RAG Workshop
Build a complete Retrieval-Augmented Generation system using ChromaDB, Ollama, and Python
RAG Workshop: Build Your Own AI-Powered Question-Answering System
Welcome to the RAG (Retrieval-Augmented Generation) Workshop! In this hands-on tutorial, you'll build a complete AI-powered question-answering system that runs entirely on your local machine. By the end of this workshop, you'll have a working application that can intelligently answer questions about food by combining the power of vector databases, embeddings, and large language models.
You'll create a Food RAG application - a smart question-answering system that understands and responds to natural language questions about various foods, including Indian dishes, fruits, and their nutritional information. This application demonstrates the core principles of RAG technology that powers modern AI assistants and chatbots.
Local AI infrastructure running on your computer - no cloud services required
Vector database powered by ChromaDB for efficient similarity search
Text embedding model (mxbai-embed-large) that converts text into meaningful numerical vectors
Large language model (llama3.2) for generating human-like responses
Interactive command-line interface for asking questions and receiving answers
Complete dataset of food information stored and searchable via semantic search
RAG is the foundation of modern AI assistants like ChatGPT's custom GPTs, Microsoft Copilot, and enterprise AI solutions
Understanding RAG enables you to build AI applications that are grounded in your own data and documents
Local deployment means privacy, control, and no ongoing API costs
The skills you learn apply to any domain - customer support, documentation search, knowledge management, and more
Starting with a simple food example makes the concepts clear before scaling to complex enterprise applications
Learn how Retrieval-Augmented Generation combines information retrieval with language generation to produce accurate, context-aware responses
Understand how text is converted into numerical vectors that capture semantic meaning, enabling AI to find similar content
Master the setup and use of Ollama to run large language models on your own computer without relying on external APIs
Discover how ChromaDB stores and retrieves embeddings efficiently for fast similarity search
Build the complete data flow: question → embedding → retrieval → context augmentation → response generation
Data Preparation
The food dataset (containing information about dishes, ingredients, and nutrition) is loaded into the system
Embedding Generation
Each food item's text description is converted into a vector embedding using the mxbai-embed-large model
Vector Storage
All embeddings are stored in ChromaDB, creating a searchable vector database of food knowledge
Question Processing
When you ask a question, it's also converted into a vector embedding using the same model
Similarity Search
ChromaDB finds the most similar food items by comparing vector embeddings mathematically
Context Retrieval
The relevant food information is retrieved and compiled as context for the language model
Response Generation
The llama3.2 model generates a natural language answer using both your question and the retrieved context
Answer Delivery
You receive a comprehensive, contextually accurate answer based on the actual food data in the system
You'll have a functioning RAG application running on your local machine
You'll understand how to convert any text dataset into a searchable knowledge base
You'll be able to ask natural language questions and receive contextually relevant answers
You'll grasp the fundamental architecture that powers modern AI question-answering systems
You'll have hands-on experience with industry-standard tools: Ollama, ChromaDB, and Python
You'll be ready to adapt this system for your own use cases - whether that's company documentation, research papers, or any other text-based knowledge domain
Required:
A computer with at least 8GB RAM (16GB recommended for better performance)
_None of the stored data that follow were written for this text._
-- ==== Sys2Proof/Machine/Steps.lean ====
section
/-! DEFINITION. The boundary of a step and the commands that run a job (R173, R174, R202, R286, R303, R304, R320 to R324,
R359, R366, R373, R375, R426 to R429). -/
namespace Sys2Proof.Machine

/-! ## Gauges (R316, R320) -/

/-- A committed gauge record of 64 bytes, from the record before it. -/
def gaugeRecord (old : List Byte) (a : GaugeAcc) (step : Nat) : List Byte :=
  le 8 a.written ++ le 8 a.zero ++ le 8 a.sat ++ le 8 a.nonfin ++ le 8 a.loss ++ le 2 (ofSigned 16 a.emin)
    ++ le 2 (ofSigned 16 a.emax) ++ le 4 step ++ le 8 (fld old 0x30 8 + a.sat) ++ le 8 (fld old 0x38 8 + a.nonfin)

/-- Every gauge of the folio committed, two to a line (R320). -/
def State.commitGauges (s : State) (f : Folio) : State :=
  let rec' := fun (s : State) (g : Nat) =>
    if g < f.gaugeCount then gaugeRecord (s.peek (gaugeBase + 64 * g) 64) (gaugeIn s.job.gauges g) s.step else zeros 64
  (List.range ((f.gaugeCount + 1) / 2)).foldl (fun s j =>
    let s := s.touch (gaugeBase + 128 * j) 128 true
    s.lineWrite (gaugeBase + 128 * j) (rec' s (2 * j) ++ rec' s (2 * j + 1)) false) s

/-! ## Layers (R286, R323) -/

/-- The live record of a layer (Table 8.4). -/
def State.liveLayer (s : State) (l : Nat) : List Byte := s.peek (layerBase + 16 * l) 16

/-- The live record of a layer read through the Sideboard (R249). -/
def State.readLayer (s : State) (l : Nat) (faults : Bool) : State := s.touch (layerBase + 16 * l) 16 faults

/-- A live record written. -/
def State.setLayer (s : State) (l : Nat) (r : List Byte) : State := (s.writeRange (layerBase + 16 * l) r).1

/-- R286 for a layer that was updated. -/
def State.updateLayer (s : State) (a : LayerAcc) : State :=
  let s := s.readLayer a.layer true
  let r := s.liveLayer a.layer
  if a.updated then
    s.setLayer a.layer (r.take 1 ++ r.take 1 ++ slice r 2 2 ++ le 4 (fld r 4 4 + 1) ++ le 4 a.pnow ++ le 4 s.step)
  else s

/-- DRY_ALARM for a layer (R324). -/
def State.dryAlarm (s : State) (l sv : Nat) : State :=
  let s := if s.on GAU_STATUS_DRY_ALARM then s
    else (s.put GAU_ALARM_LAYER_LAYER l).put GAU_ALARM_STEP_STEP s.step
  ((s.put GAU_STATUS_DRY_ALARM 1).count 0x92).raise 5 (le 2 l ++ le 1 sv ++ zeros 1)

/-- DRY for a layer (R324). -/
def State.dryEvent (s : State) (l sv : Nat) : State :=
  ((s.put GAU_STATUS_DRY_EVENT 1).count 0x91).raise 4 (le 2 l ++ le 1 sv ++ zeros 1)

/-- dry_at_boundary (R323) on a layer record and its counts. -/
def State.dryLayer (s : State) (rec' : List Byte) (a : LayerAcc) : State :=
  let t := let v := fld rec' 5 1; if v = 0 then 128 else v
  let lim := let v := fld rec' 6 2; if v = 0 then 64 else v
  let rescale := bit (fld rec' 0 2) 3
  let event := bit (fld rec' 0 2) 4
  let s := s.readLayer a.layer true
  let r := s.liveLayer a.layer
  let sv := fld r 0 1
  let ceil := fld rec' 4 1
  let put := fun (s : State) (sv dry : Nat) => s.setLayer a.layer (le 1 sv ++ slice r 1 1 ++ le 2 dry ++ slice r 4 12)
  if a.e = 0 then s
  else if 256 * a.z < t * a.e then put s sv 0
  else
    let dry := min (fld r 2 2 + 1) 0xFFFF
    let s := s.count 0x90
    if dry < lim || (!rescale && !event) then put s sv dry
    else if rescale && sv == ceil then put (s.dryAlarm a.layer sv) sv 0
    else
      let up := ofSigned 8 (min (toSigned 8 sv + 4) (toSigned 8 ceil))
      let sv' := if rescale then up else sv
      let s := if rescale then s.count 0x93 else s
      put (if event then s.dryEvent a.layer sv' else s) sv' 0

/-- Step 2 of R173: gauges, the snapshot of R331, layer records, the dry counter. -/
def State.commitStep (s : State) (f : Folio) : State :=
  let s := s.commitGauges f
  let s := if s.on CNT_CTRL_STEP_SNAP then s.snapshot else s
  let ls := s.job.layers.mergeSort fun a b => decide (a.layer ≤ b.layer)
  let s := ls.foldl State.updateLayer s
  ls.foldl (fun s a => s.dryLayer (f.layer a.layer) a) s

/-! ## Routes (R359) -/

/-- An armed switch of route banks takes effect as a step begins. -/
def State.switchBank (s : State) (step : Nat) : State :=
  if s.on QFB_ROUTE_STATUS_ARMED && decide (s.get QFB_ROUTE_ARM_ARM_STEP ≤ step) then
    let s := s.put QFB_ROUTE_FROM_FROM_STEP (s.get QFB_ROUTE_ARM_ARM_STEP)
    let s := (s.put QFB_ROUTE_STATUS_ACTIVE_BANK (1 - s.get QFB_ROUTE_STATUS_ACTIVE_BANK)).put QFB_ROUTE_STATUS_ARMED 0
    ((s.put QFB_ROUTE_ARM_ARM_STEP 0xFFFFFFFF).count 0xB5).discardFar
  else s

/-! ## Beginning a step -/

/-- A step begins: follow of the own shard where the level asks for it (R382), MARK STEP_BEGIN, with MARK LATCH again where the step
has latched before it was void (R305, R389), the held frames of the step (R353), the copy. -/
def State.beginStep (s : State) : State :=
  let s := s.freshStep.count 0xF6
  let wants := decide (1 ≤ s.get RSK_STATUS_LEVEL) || s.svl.sealFollow.isSome
  let off := s.get SVL_STATUS_OWN_FOLLOW == 0 || s.get SVL_STATUS_OWN_FOLLOW == 3
  let s := if wants && off then s.startFollow else s
  let s := s.markBegin
  let s := if s.latched then s.markLatch s.stepSize (s.on NIB0_STEP_QUEUE_STALE_NOW) else s
  s.releaseHeld.rideMore

/-! ## The boundary (R173) -/

/-- Have all lists completed and all messages been acknowledged, with nothing left to add? -/
def State.stepOver (s : State) : Bool :=
  s.run.stepOn && s.power.gasp.isNone && s.sbd.waiting.isEmpty && s.job.replays.isEmpty
    && s.job.engines.all (fun e => e.phase == .idle && s.listDone e.code) && s.quill.sent.all fun m => m.left == 0

/-- Lateness of each micro-batch (R202): signed 32 bits, saturating. No check refuses a record whose ENGINE and INDEX name no
descriptor, and the spec gives it no value: it reads 0 (DESIGN CHOICE, log 103). -/
def State.lateness (s : State) (f : Folio) : List Int :=
  (f.entries 0x0D 0 16).map fun e =>
    match s.run.ends.find? fun x => x.1 == fld e 0 1 && x.2.1 == fld e 4 4 with
    | some x => max (-(2 ^ 31 : Int)) (min (2 ^ 31 - 1) ((x.2.2 : Int) - (fld e 8 4 : Nat)))
    | none => 0

/-- The report of the completed step (R419, R428). -/
def State.stepReport (s : State) (f : Folio) (digest : List Byte) : Report :=
  let stale := s.latched && s.on NIB0_STEP_QUEUE_STALE_NOW
  { step := s.step, status := s.run.firstStatus, flags := s.run.sflags ||| b2n stale, size := s.stepSize,
    duration := s.time - s.run.stepStart, next := s.get2 INT_NEXT_LO_NEXT INT_NEXT_HI_NEXT, digest := digest,
    late := s.lateness f }

/-- The run ends at a boundary: LOADED, or SAFE where a stack was exhausted meanwhile (R240, R426, R427). -/
def State.endRun (s : State) : State :=
  let safe := s.run.safeAtEnd
  let s := s.mapRun fun r => { r with stepOn := false, stopAtEnd := false, safeAtEnd := none, stepsLeft := none }
  let s := s.setJobState jsLoaded
  match safe with
  | some c => s.enterSafe c
  | none => s

/-- The rest of the boundary of a step that completes with results (R173, R320, R373, R375, R389). -/
def State.boundary (s : State) (f : Folio) : State :=
  let t := s.step
  let s := ((s.switchBank (t + 1)).assembleBlock ((t + 1) % 2 ^ 32)).settle
  let (s, d) := s.ownDigest
  let s := (s.setDigestRegs 0x4C0020 d).markEnd d
  let r := s.stepReport f d
  let s := s.mapRun fun x => { x with reports := (r :: x.reports).take 16, unreported := x.unreported ++ [t], firstStatus := 0 }
  let s := s.retryFailed.mapSvl fun v => { v with done := (t, d) :: v.done }
  let late := (r.late.filter fun x => decide (0 < x)).length
  let s := (s.count 0xE0).countAt 0xE3 {} late
  let s := s.mapJob fun j => { j with engines := freshEngines, replays := [], found := [], bound := [], gauges := [], layers := [], scanHits := [] }
  (s.put GLB_STEP_STEP ((t + 1) % 2 ^ 32)).mapRun fun x => { x with stepsLeft := x.stepsLeft.map (· - 1) }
At least 5GB of free disk space for models and software
Basic familiarity with using a terminal or command prompt
Willingness to learn - no coding experience required!
Optional:
Python programming knowledge (helpful but not required)
Understanding of basic AI/ML concepts (we'll explain everything)
Previous experience with command-line tools (we provide detailed instructions)
Ready to Get Started?
Follow the steps below to build your RAG application from scratch!
AI's Secret Language: Vector Embeddings
This video explains how AI systems convert text into numerical vectors that capture semantic meaning. Understanding embeddings is crucial for RAG systems as they enable similarity search across documents. Watch this before proceeding to understand the foundation of how our RAG system will work.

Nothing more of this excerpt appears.